Filter the data for lines with the word "them" and copy those lines.
....
/-- LDF, LDDF, LDFSR, STF, STDF, STFSR and STDFQ complete with the FPU enabled, at an aligned address (R49, R55, R160,
R162, R164, R165, R166, R167, R168, R169, R170, R433). With a ready FPU loads write f[rd], the even and odd register
of the pair, or the FSR; stores write f[rd], the pair, or the FSR, whose condition code bits are FCC; no r register,
icc or other f register changes. LDFSR writes the condition codes; what the FPU makes of the other bits and where the
two bits stand is open (log 11). The even forcing of an odd rd is log 17 (D9). STDFQ in supervisor mode stores the
address and then the word of the front queue entry (order of the words: log 13), removes it, and with the last entry
ends exception mode; with an empty queue it is refused (I20, log 13). In exception mode the others complete too, with
whatever the FPU makes of them; it stays in that mode with its queue entries (log 12). -/
def Obligations.FpLoadsAndStores : Prop :=
  ∀ (s : State) (rd rs1 : Reg) (o2 : Operand2), s.undisturbed →
    let ea := effectiveAddress rs1 o2 s
    let asi := s.dataAsi
    codeOf Config.fccPlace (fsrWord s.fpu) = s.fpu.fcc
    ∧ (s.fpReady → s.readable asi ea → ea.extractLsb' 0 2 = 0#2 →
      (∃ t, exec (.ldf rd rs1 o2) s = .next t ∧ WritesF t s [rd] (fun _ => s.wordAt asi ea)
        ∧ Agree t { s.ended with fpu := { s.fpu with f := t.fpu.f } })
      ∧ EndsAs (exec (.ldfsr rs1 o2) s)
          { s.ended with fpu := { s.fpu with
              fsr := Config.fsrLoaded (fsrWord s.fpu) (s.wordAt asi ea), fcc := codeOf Config.fccPlace (s.wordAt asi ea) } })
    ∧ (s.fpReady → s.readable asi ea → s.readable asi (ea + 4#32) → ea.extractLsb' 0 3 = 0#3 →
      ∃ t, exec (.lddf rd rs1 o2) s = .next t
        ∧ WritesF t s (doubleGroup rd) (fun r => if r = rd &&& 30#5 then s.wordAt asi ea else s.wordAt asi (ea + 4#32))
        ∧ Agree t { s.ended with fpu := { s.fpu with f := t.fpu.f } })
    ∧ (s.fpReady → s.writable asi ea → ea.extractLsb' 0 2 = 0#2 →
      EndsStoring (exec (.stf rd rs1 o2) s) s asi ea (bytesBE (s.freg rd))
      ∧ EndsStoring (exec (.stfsr rs1 o2) s) s asi ea (bytesBE (fsrWord s.fpu)))
    ∧ (s.fpReady → s.writable asi ea → s.writable asi (ea + 4#32) → ea.extractLsb' 0 3 = 0#3 →
      EndsStoring (exec (.stdf rd rs1 o2) s) s asi ea
        (bytesBE (s.freg (rd &&& 30#5)) ++ bytesBE (s.freg (rd ||| 1#5))))
    ∧ (s.psr.s = true → ¬ s.fpOff → s.writable asi ea → s.writable asi (ea + 4#32) → ea.extractLsb' 0 3 = 0#3 →
      ∀ (addr instr : Word) (rest : List (Word × Word)), s.fpu.queue = (addr, instr) :: rest →
      ∃ t, exec (.stdfq rs1 o2) s = .next t ∧ Stores t s asi ea (bytesBE addr ++ bytesBE instr)
        ∧ Agree t { s.ended with
            mem := t.mem, fpu := { s.fpu with queue := rest, excMode := s.fpu.excMode && !rest.isEmpty } })
    ∧ (s.psr.s = true → ¬ s.fpOff → ea.extractLsb' 0 3 = 0#3 → s.fpu.queue = [] →
      exec (.stdfq rs1 o2) s = .refused .fpQueueEmpty)
    ∧ (s.fpInExceptionMode →
      (∀ i : Instr, (s.readable asi ea ∧ ea.extractLsb' 0 2 = 0#2 ∧ (i = .ldf rd rs1 o2 ∨ i = .ldfsr rs1 o2))
          ∨ (s.readable asi ea ∧ s.readable asi (ea + 4#32) ∧ ea.extractLsb' 0 3 = 0#3 ∧ i = .lddf rd rs1 o2) →
        ∃ t, exec i s = .next t ∧ KeepsFpMode t s ∧ Agree t { s.ended with fpu := t.fpu })
      ∧ (∀ i : Instr, s.writable asi ea → ea.extractLsb' 0 2 = 0#2 → (i = .stf rd rs1 o2 ∨ i = .stfsr rs1 o2) →
        ∃ (t : State) (v : Word), exec i s = .next t ∧ KeepsFpMode t s ∧ Stores t s asi ea (bytesBE v)
          ∧ Agree t { s.ended with mem := t.mem, fpu := t.fpu })
      ∧ (s.writable asi ea → s.writable asi (ea + 4#32) → ea.extractLsb' 0 3 = 0#3 →
        ∃ (t : State) (v w : Word), exec (.stdf rd rs1 o2) s = .next t ∧ KeepsFpMode t s
          ∧ Stores t s asi ea (bytesBE v ++ bytesBE w) ∧ Agree t { s.ended with mem := t.mem, fpu := t.fpu }))

/-- LDC, LDDC, LDCSR, STC, STDC, STCSR and STDCQ complete with the coprocessor enabled, at an aligned address (R50,
R55, R160, R162, R172, R173, R174, R175, R176, R177, R178, R433). As the floating-point forms, on the c registers, the
CSR and the coprocessor queue (R171); LDCSR writes the CSR and the condition codes in it, whose place is open (log
11). The even forcing of an odd rd is log 17, and the order of the words STDCQ stores, and its refusal with an empty
queue, log 13. In exception mode all but STDCQ complete too, with whatever the coprocessor makes of them; it stays in
that mode with its queue entries (log 12). -/
def Obligations.CpLoadsAndStores : Prop :=
  ∀ (s : State) (rd rs1 : Reg) (o2 : Operand2), s.undisturbed →
    let ea := effectiveAddress rs1 o2 s
    let asi := s.dataAsi
    codeOf Config.cccPlace (csrWord s.cp) = s.cp.ccc
    ∧ (s.cpReady → s.readable asi ea → ea.extractLsb' 0 2 = 0#2 →
      (∃ t, exec (.ldc rd rs1 o2) s = .next t ∧ WritesC t s [rd] (fun _ => s.wordAt asi ea)
        ∧ Agree t { s.ended with cpCompare := s.cpCompare, cp := { s.cp with c := t.cp.c } })
      ∧ EndsAs (exec (.ldcsr rs1 o2) s)
          { s.ended with cpCompare := s.cpCompare, cp := { s.cp with
              csr := s.wordAt asi ea, ccc := codeOf Config.cccPlace (s.wordAt asi ea) } })
    ∧ (s.cpReady → s.readable asi ea → s.readable asi (ea + 4#32) → ea.extractLsb' 0 3 = 0#3 →
      ∃ t, exec (.lddc rd rs1 o2) s = .next t
        ∧ WritesC t s (doubleGroup rd) (fun r => if r = rd &&& 30#5 then s.wordAt asi ea else s.wordAt asi (ea + 4#32))
        ∧ Agree t { s.ended with cpCompare := s.cpCompare, cp := { s.cp with c := t.cp.c } })
    ∧ (s.cpReady → s.writable asi ea → ea.extractLsb' 0 2 = 0#2 →
      (∃ t, exec (.stc rd rs1 o2) s = .next t ∧ Stores t s asi ea (bytesBE (s.creg rd))
        ∧ Agree t { s.ended with cpCompare := s.cpCompare, mem := t.mem })
      ∧ ∃ t, exec (.stcsr rs1 o2) s = .next t ∧ Stores t s asi ea (bytesBE (csrWord s.cp))
        ∧ Agree t { s.ended with cpCompare := s.cpCompare, mem := t.mem })
    ∧ (s.cpReady → s.writable asi ea → s.writable asi (ea + 4#32) → ea.extractLsb' 0 3 = 0#3 →
      ∃ t, exec (.stdc rd rs1 o2) s = .next t
        ∧ Stores t s asi ea (bytesBE (s.creg (rd &&& 30#5)) ++ bytesBE (s.creg (rd ||| 1#5)))
        ∧ Agree t { s.ended with cpCompare := s.cpCompare, mem := t.mem })
    ∧ (s.psr.s = true → ¬ s.cpOff → s.writable asi ea → s.writable asi (ea + 4#32) → ea.extractLsb' 0 3 = 0#3 →
      ∀ (addr instr : Word) (rest : List (Word × Word)), s.cp.queue = (addr, instr) :: rest →
      ∃ t, exec (.stdcq rs1 o2) s = .next t ∧ Stores t s asi ea (bytesBE addr ++ bytesBE instr)
        ∧ Agree t { s.ended with
            cpCompare := s.cpCompare, mem := t.mem
            cp := { s.cp with queue := rest, excMode := s.cp.excMode && !rest.isEmpty } })
    ∧ (s.psr.s = true → ¬ s.cpOff → ea.extractLsb' 0 3 = 0#3 → s.cp.queue = [] →
      exec (.stdcq rs1 o2) s = .refused .cpQueueEmpty)
    ∧ (s.cpInExceptionMode →
      (∀ i : Instr, (s.readable asi ea ∧ ea.extractLsb' 0 2 = 0#2 ∧ (i = .ldc rd rs1 o2 ∨ i = .ldcsr rs1 o2))
          ∨ (s.readable asi ea ∧ s.readable asi (ea + 4#32) ∧ ea.extractLsb' 0 3 = 0#3 ∧ i = .lddc rd rs1 o2) →
        ∃ t, exec i s = .next t ∧ KeepsCpMode t s ∧ Agree t { s.ended with cpCompare := s.cpCompare, cp := t.cp })
      ∧ (∀ i : Instr, s.writable asi ea → ea.extractLsb' 0 2 = 0#2 → (i = .stc rd rs1 o2 ∨ i = .stcsr rs1 o2) →
        ∃ (t : State) (v : Word), exec i s = .next t ∧ KeepsCpMode t s ∧ Stores t s asi ea (bytesBE v)
          ∧ Agree t { s.ended with cpCompare := s.cpCompare, mem := t.mem, cp := t.cp })
      ∧ (s.writable asi ea → s.writable asi (ea + 4#32) → ea.extractLsb' 0 3 = 0#3 →
        ∃ (t : State) (v w : Word), exec (.stdc rd rs1 o2) s = .next t ∧ KeepsCpMode t s
          ∧ Stores t s asi ea (bytesBE v ++ bytesBE w)
          ∧ Agree t { s.ended with cpCompare := s.cpCompare, mem := t.mem, cp := t.cp }))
....
◆ RESULT OF THIS EXERCISE
whatever the FPU makes of them; it stays in that mode with its queue entries (log 12). -/
queue, log 13. In exception mode all but STDCQ complete too, with whatever the coprocessor makes of them; it stays in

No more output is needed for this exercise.